Элфи спускалась по массивной парадной лестнице вниз, пытаясь представить себе лагерь, из которого Вица хотела бы вырваться домой. Теперь она все плачет, а раньше только и знала, что смеялась. Больше нее никто не смеялся в школе танцев. Когда Элфи видела ее в последний раз, во дворе у бабушки, за спиной у нее болталась винтовка. Наверное, принимала ее за игрушку.
Выйдя на улицу, Элфи наудачу направилась в сторону парикмахерской. Она и не знала, что ее открыли. На прошлой неделе, случайно проходя мимо, она видела на дверях замок.
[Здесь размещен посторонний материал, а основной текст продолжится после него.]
/-! The parts of a step that leave the configuration. -/

theorem rxByte_conf (b : Byte) (s : State) : (rxByte b s).conf = s.conf := by
  unfold rxByte
  split <;> rfl

theorem motion_conf (s : State) : (motion s).conf = s.conf := by
  simp only [motion, debounceStep]
  split_ifs <;> rfl

/-- A step leaves the configuration, or executes the instruction its held frame decodes to (R85). -/
theorem step_conf_cases {s t : State} (h : step s = .next t) :
    t.conf = s.conf ∨
      ∃ c i, executes s c ∧ decodeFrame s.cfg.templates s.asm.fhold = .ok i ∧
        exec i (takeFrame (takeEvent s)) = .next t := by
  obtain ⟨hwf, hfault, hrefused, hrun⟩ := step_next h
  unfold runNext at hrun
  generalize he : s.nextEvent = e at hrun
  cases e with
  | rxByte b =>
    cases hrun
    exact .inl (rxByte_conf b _)
  | tick =>
    obtain ⟨_, _, _, _, _, htick, -⟩ := tick_eq (takeEvent s)
    cases htick.symm.trans hrun
    exact .inl rfl
  | motion =>
    cases hrun
    exact .inl (motion_conf _)
  | identRequest =>
    cases hrun
    exact .inl rfl
  | respReady =>
    simp only [perform] at hrun
    split at hrun <;> cases hrun <;> exact .inl rfl
  | dispatch =>
    simp only [perform] at hrun
    split at hrun
    next henabled =>
      obtain rfl | ⟨c, haddr, hnew, hdecode, hexec⟩ := dispatchFrame_next hrun
      · exact .inl rfl
      · have hexecutes : executes s c :=
          ⟨⟨⟨hwf, hfault, hrefused⟩, he, henabled⟩, haddr, hnew, _, hdecode, Instr.ofFrame_cmd c _⟩
        exact .inr ⟨c, _, hexecutes, hdecode, hexec⟩
    next =>
      cases hrun
      exact .inl rfl

/-! The hang at fade rate 0. -/

theorem rampHang_iff (s : State) :
    s.rampHang = true ↔ s.ramp.currentDuty ≠ s.ramp.targetDuty ∧ s.conf.fadeRate = 0#8 := by
  rw [State.rampHang, Bool.and_eq_true, Ramp.busy_iff, beq_iff_eq]

/-- At fade rate 0 a ramp step leaves the duty (R219). -/
theorem rampStep_zero (current target : Half) : rampStep current target 0#8 = current := by
  have hzero : (0#8).toNat = 0 := rfl
  apply BitVec.eq_of_toNat_eq
  obtain hup | hdown := Nat.le_total current.toNat target.toNat
  · rw [rampStep_up _ hup]
    omega
  · rw [rampStep_down _ hdown]
    omega

/-- With a ramp pending no command is executed (R150), so a step leaves the configuration. -/
theorem step_conf_of_busy {s t : State} (hbusy : s.ramp.currentDuty ≠ s.ramp.targetDuty) (h : step s = .next t) :
    t.conf = s.conf := by
  obtain hconf | ⟨_, _, hexecutes, -⟩ := step_conf_cases h
  · exact hconf
  · exact absurd (executes_at_rest hexecutes) hbusy

/-- With a ramp pending a step leaves its target (R220). -/
theorem step_targetDuty_of_busy {s t : State} (hbusy : s.ramp.currentDuty ≠ s.ramp.targetDuty)
    (h : step s = .next t) : t.ramp.targetDuty = s.ramp.targetDuty :=
  not_not.mp fun hchanged => hbusy (noRampIsRedirected s t h hchanged).1

theorem step_currentDuty_of_zero_rate {s t : State} (hrate : s.conf.fadeRate = 0#8) (h : step s = .next t) :
    t.ramp.currentDuty = s.ramp.currentDuty := by
  obtain hduty | hduty := step_currentDuty h
  · exact hduty
  · rw [hduty, hrate, rampStep_zero]

/-- Settles O15: the pending ramp keeps every command from execution, and its own step of length 0 never ends it. -/
theorem zeroFadeRateHangs : Obligations.ZeroFadeRateHangs := by
  intro s t hhang h
  obtain ⟨hbusy, hrate⟩ := (rampHang_iff s).mp hhang
  have hconf := step_conf_of_busy hbusy h
  have hduty := step_currentDuty_of_zero_rate hrate h
  have htarget := step_targetDuty_of_busy hbusy h
  refine ⟨(rampHang_iff t).mpr ?_, hduty, htarget, hconf⟩
  rw [hduty, htarget, hconf]
  exact ⟨hbusy, hrate⟩

/-! What the commands write loads back. -/

/-- A decimal value is never the erased byte (R97). -/
theorem percentByte_ne_erased (v : Percent) : percentByte v ≠ Config.erased := by
  have hv := v.isLt
  simp only [percentByte, Config.erased, ne_eq, BitVec.toNat_eq, BitVec.toNat_ofNat]
  omega

theorem highByte_setWidth (b : Byte) : highByte (b.setWidth 16) = 0#8 := by
  have hb := b.isLt
  apply BitVec.eq_of_toNat_eq
  simp only [highByte, BitVec.extractLsb'_toNat, BitVec.toNat_setWidth, Nat.shiftRight_eq_div_pow, BitVec.toNat_ofNat]
  omega

/-- An accepted byte is no erased one: 0xFF is filtered (R92). -/
theorem ne_erased_of_not_filtered {b : Byte} (h : isFiltered b = false) : b ≠ Config.erased := by
  rintro rfl
  cases h

/-- Under a well-formed configuration the group slots' default is five empty ones (R45, R376). -/
theorem defaults_groups {p : Params} (h : p.wf = true) : p.defaults.groups = noGroups := by
  simp only [Params.wf, Persistent.defaultsOk, Bool.and_eq_true, beq_iff_eq] at h
  obtain ⟨-, ⟨hgroups, -⟩, -⟩ := h
  exact hgroups

theorem defaults_lisGroup {p : Params} (h : p.wf = true) : p.defaults.lisGroup = 0xFF#8 := by
  simp only [Params.wf, Persistent.defaultsOk, Bool.and_eq_true, beq_iff_eq] at h
  obtain ⟨-, -, hlisGroup⟩ := h
  exact hlisGroup

/-- Every instruction the wire can carry keeps it that the configuration loads back: what it writes is no erased byte or
is the field's default. -/
theorem exec_reloads {i : Instr} {s : State} (hwf : s.cfg.wf = true) (hactive : s.ramp.activePct ≠ Config.erased)
    (hi : i.wf = true) (h : Reloads s.cfg.defaults s.conf) :
    EveryNext (fun t => Reloads s.cfg.defaults t.conf) (exec i s) := by
  have number (dflt : Byte) (v : Percent) : loadByte dflt (percentByte v) = percentByte v :=
    loadByte_of_ne dflt (percentByte_ne_erased v)
  have sent := (Instr.wf_iff i).mp hi
  cases i with
  | setHostAddr a0 a1 a2 a3 =>
    have ha0 : a0 ≠ Config.erased := ne_erased_of_not_filtered (sent a0 (by simp [Instr.bytes]))
    simp only [exec, execSetHostAddr]
    split
    · exact .next h
    · exact .next { h with hostAddr := loadAddr_of_ne _ _ _ _ ha0 }
  | setPollAddr a0 a1 a2 a3 =>
    have ha0 : a0 ≠ Config.erased := ne_erased_of_not_filtered (sent a0 (by simp [Instr.bytes]))
    exact .next { h with pollAddr := loadAddr_of_ne _ _ _ _ ha0 }
  | resetHostAddr => exact .next { h with hostAddr := loadAddr_self _ }
  | commission | decommission => exact .next { h with }
  | setSensingFreq => exact .withNumber (fun v => { h with sensingPeriod := number _ v }) h
  | setTimeout => exact .withNumber (fun v => { h with maxTimeout := number _ v }) h
  | setPowerOnLevel => exact .withNumber (fun v => { h with powerOnLevel := number _ v }) h
  | setFadeRate => exact .withNumber (fun v => { h with fadeRate := number _ v }) h
  | setFadeDelay =>
    have written (v : Percent) : highByte ((percentByte v).setWidth 16) ≠ Config.erased := by
      rw [highByte_setWidth]
      decide
    exact .withNumber (fun v => { h with fadeDelay := loadHalf_of_high_ne _ (written v) }) h
  | setGroup =>
    exact .withNumber (fun v => { h with groups := loadSlots_setIfInBounds h.groups (percentByte_ne_erased v) _ }) h
  | clearGroup => exact .next { h with groups := defaults_groups hwf ▸ loadSlots_self noGroups }
  | setScene => exact .withScene (fun k => .next { h with scenes := loadSlots_set h.scenes hactive k }) h
  | clearScene =>
    have unset : Config.sceneUnset ≠ Config.erased := by decide
    exact .withScene (fun k => .next { h with scenes := loadSlots_set h.scenes unset k }) h
  | storeLisGroup => exact .withNumber (fun v => { h with lisGroup := number _ v }) h
  | clearLisGroup => exact .next { h with lisGroup := defaults_lisGroup hwf ▸ loadByte_self 0xFF#8 }
  | factoryReset => exact .next (.self _)
  | setLevel => exact .withNumber (fun _ => h) h
  | gotoScene hi lo =>
    refine .withScene (fun k => ?_) h
    obtain ⟨-, hk⟩ | ⟨-, _, hk⟩ | ⟨-, hk⟩ := recallScene_cases s.conf.scenes[k] s <;> rw [hk] <;>
      exact .next h
  | getScene => exact .withScene (fun _ => .next h) h
  | getGroup | getLisGroup | identify | writeFlash | getSensorData | clearCount | relayOn | relayOff | disableSensor
  | enableSensor | getSettings | enableRequestMode | getTimeout | getPercentage | getGroupCount | getHealth
  | getOwnAddress | cmd38 | identityFrame => exact .next h

/-- A command is executed only from a held frame (R150). -/
theorem executes_framePending {s : State} {c : Cmd} (h : executes s c) : s.asm.framePending = true := by
  obtain ⟨⟨-, -, henabled⟩, -⟩ := h
  simp only [dispatchEnabled, Bool.and_eq_true] at henabled
  obtain ⟨⟨⟨hpending, -⟩, -⟩, -⟩ := henabled
  exact hpending

/-- Settles O58: a step leaves the parameters and, unless it executes a held frame, the configuration; that frame's
bytes are accepted ones, and its instruction keeps what loads back. -/
theorem stepKeepsImageLoadsBack : Obligations.StepKeepsImageLoadsBack := by
  intro s t hinv hloads h
  rw [imageLoadsBack_iff] at hloads ⊢
  obtain ⟨hcfg, -⟩ := parametersNeverWritten s t h
  rw [hcfg]
  obtain hconf | ⟨c, i, hexecutes, hdecode, hexec⟩ := step_conf_cases h
  · rw [hconf]
    exact hloads
  · have hi : i.wf = true := heldFramesAreWellFormed s i hinv (executes_framePending hexecutes) hdecode
    have hactive : s.ramp.activePct ≠ Config.erased := fun herased =>
      absurd (herased ▸ hinv.active_le) (by decide)
    exact exec_reloads (s := takeFrame (takeEvent s)) hinv.cfg_wf hactive hi hloads t hexec

end Sys2Proof.Machine
end

section
/-! A table that passes the check (30_encoding.md R101, R102), and the encoder's frame under it (R93, R96, R108). With
that, the statements about command ids and about the way from an instruction to its bytes and back. -/

namespace Sys2Proof

/-! The rows of a checked table. -/

/-- The ids of a checked table are its positions 0..37 (R102 check 1). -/
theorem tableOk_ids {ts : List Template} (h : tableOk ts = true) : ts.map (·.id) = List.range 38 := by
  simp only [tableOk, Bool.and_eq_true, beq_iff_eq] at h
  obtain ⟨⟨⟨hids, -⟩, -⟩, -⟩ := h
  exact hids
Но Бэби там завивалась…
На улице много людей, они спешат куда-то, но магазины закрыты. Ее салон тоже закрыт. В соседней мастерской стеганых одеял хозяин еще стоял в дверях, но уже с крюком в руках, которым он собирался опустить жалюзи. Заметив Элфи, он, как старый знакомый, крикнул ей:
- Только что закрыли! Я тоже закрываю. - И, словно только и дожидался Элфи, с шумом опустил жалюзи.
Элфи зашагала в сторону Бульварного кольца. Магазины везде закрыты. К Западному вокзалу шли танки и бронемашины. Какой-то человек объяснял собравшимся вокруг: - перекрыли мосты, опять будет демонстрация, и он не может попасть в Буду.
В витрине кондитерской, где работал Арпад, красовались пирожные. Неужто эти ненормальные не закрыли свой магазин? Одни во всем городе? Хотя нет, тоже, кажется, собираются. Девушка в белой наколке подошла с той стороны к витрине, собрала пирожные. Элфи пристально смотрела в окно. Внезапно появился Арпад, в белом колпаке, заметил ее:
- Здравствуй!
- Привет!
- Закрываем, - сказал Арпад. - Подождешь? Входи.
Он провел Элфи в магазин, усадил за мраморный столик. Он сейчас придет, только поможет все уложить и переоденется. Девушка в наколке поставила перед Элфи целый поднос пирожных. Она видела, что Элфи вошла с Арпадом.
- Кушайте, все равно пропадет, - сказала она. - Жалеть не приходится. Еще неизвестно, когда снова сможем открыть. Хоть бы угомонились скорей, что ли!
Она имела в виду этих безмозглых. Тех, на кого только что ворчал хозяин мастерской.
Элфи некоторое время только смотрела на пирожные. Среди них была шоколадная бомба с кремом, свежая шоколадная бомба с блестящей, чуть сбившейся набекрень коричневой шапкой, покрытой затвердевшим кремом из сбитых сливок. И в самом деле, через день он обязательно испортится. Растает. Элфи сняла шапку, с наслаждением проглотила сливки. Ведь у нее сегодня и маковой росинки не было еще во рту. Как странно все устроено в мире! Здесь идет пир горой, здесь радуются, если больше съешь, а на улице грохочут танки.
К тому времени, когда Арпад привел все в порядок, управилась и Элфи со своими пирожными. Арпад завернул еще несколько штук, чтобы Элфи снесла ребятишкам. Им пришлось выйти черным ходом во двор, так как со стороны улицы уже опустили жалюзи. На улице было многолюдно, как всегда в последние дни. Все спешили, как летом перед грозой, когда вдалеке сверкают молнии и горизонт заволакивают темно-лиловые тучи.